There are tens if not hundreds of character encodings. 

The best way to start understanding what they are is to cover one of the simplest character encodings, ASCII.

Chances are you’ve seen an ASCII table once or twice. 

ASCII is a good place to start learning about character encoding because it is a small and contained encoding. (Too small, as it turns out.)

![image.png](attachment:image.png)

**Table 1** ASCII Table

NOTE: The entire ASCII table contains 128 characters. This table captures the complete character set that ASCII permits. If you don’t see a character here, then you can’t express it as printed text under the ASCII encoding scheme.

It encompasses the following:

   - Lowercase English letters: a through z
   - Uppercase English letters: A through Z
   - Some punctuation and symbols: "$" and "!", to name a couple
   - Whitespace characters: an actual space (" "), as well as a newline, carriage return, horizontal tab, vertical 
     tab, and a few others
   - Some non-printable characters: characters such as backspace, "\b", that can’t be printed literally in the way 
     that the letter A can

## So what is a more formal definition of a character encoding?

At a very high level, **it’s a way of translating characters (such as letters, punctuation, symbols, whitespace, and control characters) to integers and ultimately to bits**. Each character can be encoded to a unique sequence of bits.

The various categories outlined represent groups of characters. Each single character has a corresponding **code point**, which you can think of as just **an integer**. Characters are segmented into different ranges within the ASCII table:

![image.png](attachment:image.png)

## The string Module

Python’s string module contains the string constants that fall in ASCII’s character set:

In [5]:
# From lib/python3.7/string.py

whitespace = ' \t\n\r\v\f'
ascii_lowercase = 'abcdefghijklmnopqrstuvwxyz'
ascii_uppercase = 'ABCDEFGHIJKLMNOPQRSTUVWXYZ'
ascii_letters = ascii_lowercase + ascii_uppercase
digits = '0123456789'
hexdigits = digits + 'abcdef' + 'ABCDEF'
octdigits = '01234567'
punctuation = r"""!"#$%&'()*+,-./:;<=>?@[\]^_`{|}~"""
printable = digits + ascii_letters + punctuation + whitespace

Most of these constants should be self-documenting in their identifier name. 
We’ll cover what hexdigits and octdigits are shortly.

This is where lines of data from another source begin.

-- ==== Sys2Proof/Certificates/Slice0/Obligations.lean ====
section
/-!
DEFINITION. Obligations.lean: the statements for the provers. Helper terms are those of Safety.lean; a statement about commands of one shape lists
them beside the function the spec gives each.
-/

open Sys2Proof Sys2Proof.Machine
open Sys2Proof.Machine.Reg Sys2Proof.Machine.Fld

/-! The step -/

/-- A step takes the command at the front of the queue and executes it with the queue's rest (log 12). -/
def Obligations.StepRunsFrontCommand : Prop :=
  ∀ (c : Instr) (rest : List Instr) (s : State), step { s with pending := c :: rest } = exec c { s with pending := rest }

/-- With no command waiting a step is a tick (the model's choice: log 12, 13). TIMEBASE counts, and where no posted store or input waits, or the
clocks of the main rails stand still, nothing else changes. R151: an engine's oldest posted store drains, the others keeping their order: to DDR free
of errors its bytes go there; beyond installed DDR, to no block, or of the SPE pair in PARKED it is dropped with source 20 (R64, R113, R159); to a
register it writes the register; to a nozzle entry it writes the entry. R565: a correction on index is made at the end of the sample after the index
(log 63). -/
def Obligations.IdleStepIsATick : Prop :=
  ∀ s : State, s.ticking →
    (s.asleep = true ∨ (s.inputsQuiet [] ∧ s.storesQuiet []) → s.onlyTime) ∧
    (s.asleep = false →
      (∀ (e : Fin 15) (p : Posted) (rest : List Posted), s.inputsQuiet [] → s.storesQuiet [e] → (s.eng e).storeBuf = p :: rest →
        let drained (t : State) : Prop := step s = .next t ∧ t.tb = s.tb + 1 ∧ (t.eng e).storeBuf = rest
        let d := p.addr - 0x100000000
        let ddr := 0x100000000 ≤ p.addr
        let parked := e.val = 14 ∧ s.b SYS_PWR_CTRL_PARKED = true
        let dropped (info : Nat) : Prop := ∃ t, drained t ∧ t.mem = s.mem ∧ t.b (FLT_SRC_LATCHED 20) = true ∧ t.rn (FLT_INFO 20) = info
        (p.nozzle = false →
          (ddr → d + p.bytes.length ≤ s.installed → d + p.bytes.length ≤ 0x800000000 → ¬ parked → s.soft = [] → s.poison = [] →
            ∃ t, drained t ∧ t.regs = s.regs ∧ ∀ b, t.byte b = if d ≤ b then (p.bytes[b - d]?).getD (s.byte b) else s.byte b) ∧
          (ddr → s.installed < d + p.bytes.length ∨ parked →
            dropped ((0x80000000 + d - (s.eng e).apBase) % 0x1000000 + e * 0x1000000)) ∧
          (0x1000000 ≤ p.addr ∨ (windowRange p.addr = false ∧ rowOf p.addr = none ∧ p.bytes.length ≤ 4 ∧ s.busUp e p.addr = true) → ¬ ddr →
            dropped (p.addr % 0x1000000 + e * 0x1000000)) ∧
          (∀ (x : Fin 16) (v : Word), ∀ r ∈ ([(FLT_IRQ, 0x7BF), (MOT_VMAX x, 0xFFFFFFFF), (SUP_TIMING, 0x3FFF)] : List (Nat × Word)),
            p.addr = r.1 → p.bytes = leBytes 4 v.toNat → s.busUp e r.1 = true →
            ∃ t, drained t ∧ s.regsBut t [r.1] ∧ t.rd r.1 = (s.rd r.1 &&& ~~~r.2) ||| (v &&& r.2))) ∧
        (p.nozzle = true → p.addr < 0x40000 → p.bytes.length = 8 → ∃ t, step s = .next t ∧ t.tb = s.tb + 1 ∧
          t.nozzle p.addr % 2 ^ 63 = ofLe p.bytes % 2 ^ 63 ∧ onesBelow (t.nozzle p.addr) 64 % 2 = 0 ∧
          ∀ b, (b < nozzleAddr p.addr ∨ nozzleAddr p.addr + 8 ≤ b) → t.byte b = s.byte b)) ∧
      (∀ (c : Fin 12) (diff : Int) (at_ : Nat), s.inputsQuiet [c] → s.storesQuiet [] → (s.chan c).corr = some (diff, at_) →
        s.f (FB_LIVE_DET_MODE c) ≠ 2 →
        (s.tb < at_ + 8 → s.onlyTime) ∧
        (at_ + 8 ≤ s.tb → ∃ t, step s = .next t ∧ t.tb = s.tb + 1 ∧ t.mem = s.mem ∧ (t.chan c).corr = none ∧
          (s.unitOwned c = false → (t.rd64 (FB_POS_LO c) : Int) = (s.rdS64 (FB_POS_LO c) - diff) % 0x10000000000000000) ∧
          (s.unitOwned c = true → t.b (FB_STAT_IGN_CORR c) = true ∧ t.rd64 (FB_POS_LO c) = s.rd64 (FB_POS_LO c)))))

/-! Engine instructions: registers (Tables 5.4 and 5.5) -/

/-- Table 5.4 but for MULQ: a ready engine retires the operation into rd and changes nothing else; g0 takes no value.
MULQ (R166): the exact signed product, half of the last bit added, shifted right arithmetically, saturated to 32 bits. -/
def Obligations.RegisterOperationsRetire : Prop :=
  (∀ (e : Fin 16) (rd rs1 rs2 : Fin 32) (s : State), s.ready e →
    ∀ p ∈ ([(Instr.add, fun a b => a + b),
            (Instr.sub, fun a b => a - b),
            (Instr.and, fun a b => a &&& b),
            (Instr.or, fun a b => a ||| b),
            (Instr.xor, fun a b => a ^^^ b),
            (Instr.sll, fun a b => BitVec.ofNat 32 (a.toNat * 2 ^ (b.toNat % 32))),
            (Instr.srl, fun a b => BitVec.ofNat 32 (a.toNat / 2 ^ (b.toNat % 32))),
            (Instr.sra, fun a b => BitVec.ofInt 32 (a.toInt / 2 ^ (b.toNat % 32))),
            (Instr.slt, fun a b => if a.toInt < b.toInt then 1 else 0),
            (Instr.sltu, fun a b => if a.toNat < b.toNat then 1 else 0),
            (Instr.mul, fun a b => BitVec.ofNat 32 (a.toNat * b.toNat)),
            (Instr.mulh, fun a b => BitVec.ofInt 32 (a.toInt * b.toInt / 2 ^ 32)),
            (Instr.mulhu, fun a b => BitVec.ofNat 32 (a.toNat * b.toNat / 2 ^ 32))] :
          List ((Fin 16 → Fin 32 → Fin 32 → Fin 32 → BitVec 5 → Instr) × (Word → Word → Word))),
    ∃ t, exec (p.1 e rd rs1 rs2 0) s = .next t ∧ s.retired t e fun x => x.setG rd (p.2 (x.g rs1) (x.g rs2))) ∧
  (∀ (e : Fin 16) (rd rs1 rs2 : Fin 32) (sh : BitVec 5) (s : State), s.ready e →
    ∃ t, exec (.mulq e rd rs1 rs2 sh) s = .next t ∧ s.retired t e fun x =>
      let p : Int := (x.g rs1).toInt * (x.g rs2).toInt
      let p := if 0 < sh.toNat then p + 2 ^ (sh.toNat - 1) else p
      let p := p / 2 ^ sh.toNat
      x.setG rd (BitVec.ofInt 32 (min (max p (-2147483648)) 2147483647)))

/-- Table 5.5, the operations on imm16: a ready engine retires the result into rd and changes nothing else. A shift's imm[15:5] and
LUI's rs1 field are 0. -/
def Obligations.ImmediateOperationsRetire : Prop :=
  ∀ (e : Fin 16) (rd rs1 : Fin 32) (imm : BitVec 16) (s : State), s.ready e →
    ∀ p ∈ ([(Instr.addi, fun a => a + imm.signExtend 32, True),
            (Instr.andi, fun a => a &&& imm.zeroExtend 32, True),
            (Instr.ori, fun a => a ||| imm.zeroExtend 32, True),
            (Instr.xori, fun a => a ^^^ imm.zeroExtend 32, True),
            (Instr.slti, fun a => if a.toInt < imm.toInt then 1 else 0, True),
            (Instr.sltiu, fun a => if a.toNat < (imm.signExtend 32 : Word).toNat then 1 else 0, True),
            (Instr.slli, fun a => BitVec.ofNat 32 (a.toNat * 2 ^ (imm.toNat % 32)), imm.toNat < 32),
            (Instr.srli, fun a => BitVec.ofNat 32 (a.toNat / 2 ^ (imm.toNat % 32)), imm.toNat < 32),
            (Instr.srai, fun a => BitVec.ofInt 32 (a.toInt / 2 ^ (imm.toNat % 32)), imm.toNat < 32),
            (Instr.lui, fun _ => BitVec.ofNat 32 (imm.toNat * 65536), rs1 = 0)] :
          List ((Fin 16 → Fin 32 → Fin 32 → BitVec 16 → Instr) × (Word → Word) × Prop)),
    p.2.2 → ∃ t, exec (p.1 e rd rs1 imm) s = .next t ∧ s.retired t e fun x => x.setG rd (p.2.1 (x.g rs1))

/-- R146: g0 reads 0 and a write of it is discarded; every other register reads what was written last. -/
def Obligations.GeneralRegisterZero : Prop :=
  ∀ (x : Engine) (r q : Fin 32) (v : Word),
    x.g 0 = 0 ∧ x.setG 0 v = x ∧ (r ≠ 0 → (x.setG r v).g q = if q = r then v else x.g q)

/-! Engine instructions: memory (Table 5.5) -/

/-- A load from the engine's own DMEM at a multiple of its size retires with the bytes, least significant first, extended as Table 5.5
gives, and changes nothing else.
A store to the engine's own DMEM at a multiple of its size puts the low bytes of g[rd] there, in both copies of the pair, and changes no
other byte and nothing else. -/
def Obligations.OwnDmemAccesses : Prop :=
  (∀ (e : Fin 16) (rd rs1 : Fin 32) (imm : BitVec 16) (s : State), s.ready e →
    ∀ p ∈ ([(Instr.lw, 4, fun v => BitVec.ofNat 32 v),
            (Instr.lh, 2, fun v => (BitVec.ofNat 16 v).signExtend 32),
            (Instr.lhu, 2, fun v => BitVec.ofNat 32 v),
            (Instr.lb, 1, fun v => (BitVec.ofNat 8 v).signExtend 32),
            (Instr.lbu, 1, fun v => BitVec.ofNat 32 v)] :
          List ((Fin 16 → Fin 32 → Fin 32 → BitVec 16 → Instr) × Nat × (Nat → Word))),
    let a := s.accessAddr e rs1 imm
    a % p.2.1 = 0 → 0x10000000 ≤ a → a < 0x10020000 →
    ∃ t, exec (p.1 e rd rs1 imm) s = .next t ∧
      s.retired t e fun x => x.setG rd (p.2.2 (s.valueAt (dmemBase (xReq e) + (a - 0x10000000)) p.2.1))) ∧
  (∀ (e : Fin 16) (rd rs1 : Fin 32) (imm : BitVec 16) (s : State), s.ready e →
    ∀ p ∈ ([(Instr.sw, 4), (Instr.sh, 2), (Instr.sb, 1)] : List ((Fin 16 → Fin 32 → Fin 32 → BitVec 16 → Instr) × Nat)),
    let a := s.accessAddr e rs1 imm
    a % p.2 = 0 → 0x10000000 ≤ a → a < 0x10020000 →
    ∃ t, exec (p.1 e rd rs1 imm) s = .next t ∧ s.retired { t with mem := s.mem } e (fun x => x) ∧
      (∀ c ∈ xCopies e, ∀ k < p.2,
        t.byte (dmemBase c + (a - 0x10000000) + k) = BitVec.ofNat 8 ((s.g (xReq e) rd).toNat / 256 ^ k)) ∧
      ∀ b, (∀ c ∈ xCopies e, b < dmemBase c + (a - 0x10000000) ∨ dmemBase c + (a - 0x10000000) + p.2 ≤ b) → t.byte b = s.byte b)

/-- A store outside DMEM at a multiple of its size is posted in the store buffer where it has room, and stalls where it holds 16 (R151); the
memory does not change as it issues. An aperture address stands for the DDR address it reaches. -/
def Obligations.DeviceStoresArePosted : Prop :=
  ∀ (e : Fin 16) (rd rs1 : Fin 32) (imm : BitVec 16) (s : State), s.ready e →
    ∀ p ∈ ([(Instr.sw, 4), (Instr.sh, 2), (Instr.sb, 1)] : List ((Fin 16 → Fin 32 → Fin 32 → BitVec 16 → Instr) × Nat)),
    let a := s.accessAddr e rs1 imm
    let x := s.eng (xReq e)
    a % p.2 = 0 → (a < 0x10000000 ∨ 0x10020000 ≤ a) →
    ∃ t, exec (p.1 e rd rs1 imm) s = .next t ∧ t.mem = s.mem ∧ t.regs = s.regs ∧
      (x.storeBuf.length < 16 →
        (t.eng (xReq e)).stall = none ∧ (t.eng (xReq e)).pc = x.ahead.pc ∧
        (t.eng (xReq e)).storeBuf = x.storeBuf ++
          [{ addr := if a < 0x80000000 then a else 0x100000000 + x.apBase + (a - 0x80000000)
             bytes := (List.range p.2).map fun k => BitVec.ofNat 8 ((s.g (xReq e) rd).toNat / 256 ^ k) }]) ∧
      (16 ≤ x.storeBuf.length →
        (t.eng (xReq e)).stall = some (p.1 e rd rs1 imm) ∧ (t.eng (xReq e)).pc = x.pc ∧ (t.eng (xReq e)).storeBuf = x.storeBuf)

/-! Engine instructions: control (Tables 5.5 to 5.7) -/

/-- Table 5.6: a branch goes to its own address plus 4 times the signed offset where its condition holds, else to the next instruction; J and CALL
always go, and CALL puts PC + 4 into g31. PC stays within 16 bits. Nothing else changes. CALLR: rd gets PC + 4 and PC goes to rs1 + sext(imm), whose
bits 1:0 are 0, within 16 bits; RET is CALLR g0, g31, 0 (R169). The target is R165's and the 16 bits R147's; that it wraps within them and that a link
is PC + 4 in 32 bits are the model's reading (DEDUCED, log 89). -/
def Obligations.BranchesAndJumps : Prop :=
  (∀ (e : Fin 16) (rs1 rs2 : Fin 32) (off : BitVec 16) (far : BitVec 26) (s : State), s.ready e →
    let goto (x : Engine) (n : Int) : Engine := { x.ahead with pc := BitVec.ofInt 16 ((x.pc.toNat : Int) + 4 * n) &&& 0xFFFC }
    (∀ p ∈ ([(Instr.beq, fun a b => a = b),
             (Instr.bne, fun a b => a ≠ b),
             (Instr.blt, fun a b => a.toInt < b.toInt),
             (Instr.bge, fun a b => b.toInt ≤ a.toInt),
             (Instr.bltu, fun a b => a.toNat < b.toNat),
             (Instr.bgeu, fun a b => b.toNat ≤ a.toNat)] :
           List ((Fin 16 → Fin 32 → Fin 32 → BitVec 16 → Instr) × (Word → Word → Prop))),
      ∃ t, exec (p.1 e rs1 rs2 off) s = .next t ∧
        (p.2 (s.g (xReq e) rs1) (s.g (xReq e) rs2) → s.engineOnly t e fun x => goto x off.toInt) ∧
        (¬ p.2 (s.g (xReq e) rs1) (s.g (xReq e) rs2) → s.engineOnly t e Engine.ahead)) ∧
    (∃ t, exec (.j e far) s = .next t ∧ s.engineOnly t e fun x => goto x far.toInt) ∧
    (∃ t, exec (.call e far) s = .next t ∧
      s.engineOnly t e fun x => { (goto x far.toInt).setG 31 (x.pc.zeroExtend 32 + 4) with pc := (goto x far.toInt).pc })) ∧
  (∀ (e : Fin 16) (rd rs1 : Fin 32) (imm : BitVec 16) (s : State), s.ready e → s.accessAddr e rs1 imm % 4 = 0 →
    ∃ t, exec (.callr e rd rs1 imm) s = .next t ∧ s.engineOnly t e fun x =>
      { x.ahead.setG rd (x.pc.zeroExtend 32 + 4) with pc := BitVec.ofNat 16 (s.accessAddr e rs1 imm) })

You can use these constants for everyday string manipulation:

In [6]:
import string
s = "What's wrong with ASCII?!?!?"
s.rstrip(string.punctuation)  # ! and ? are stripped off from the right of s

"What's wrong with ASCII"

## A Bit of a Refresher

Now is a good time for a short refresher on the bit, the most fundamental unit of information that a computer knows.

A bit is a signal that has only two possible states. There are different ways of symbolically representing a bit that all mean the same thing:

0 or 1

Our ASCII table from the previous section uses what you and I would just call numbers (0 through 127), 
but what are more precisely called numbers in base 10 (decimal).

Here’s a handy way to represent ASCII strings as sequences of bits in Python. Each character from the ASCII string gets pseudo-encoded into 8 bits, with spaces in between the 8-bit sequences that each represent a single character:

In [8]:
def make_bitseq(s: str) -> str:
    if not s.isascii():  # Note: .isascii() was introduced in Python 3.7.
        raise ValueError("ASCII only allowed")
    return " ".join(f"{ord(i):08b}" for i in s)

make_bitseq("bits")

'01100010 01101001 01110100 01110011'

The f-string f"{ord(i):08b}" uses Python’s Format Specification Mini-Language [2], which is a way of specifying formatting for replacement fields in format strings:

    The left side of the colon, ord(i), is the actual object whose value will be formatted and inserted into the output. Using the Python ord() function gives you the base-10 code point for a single str character.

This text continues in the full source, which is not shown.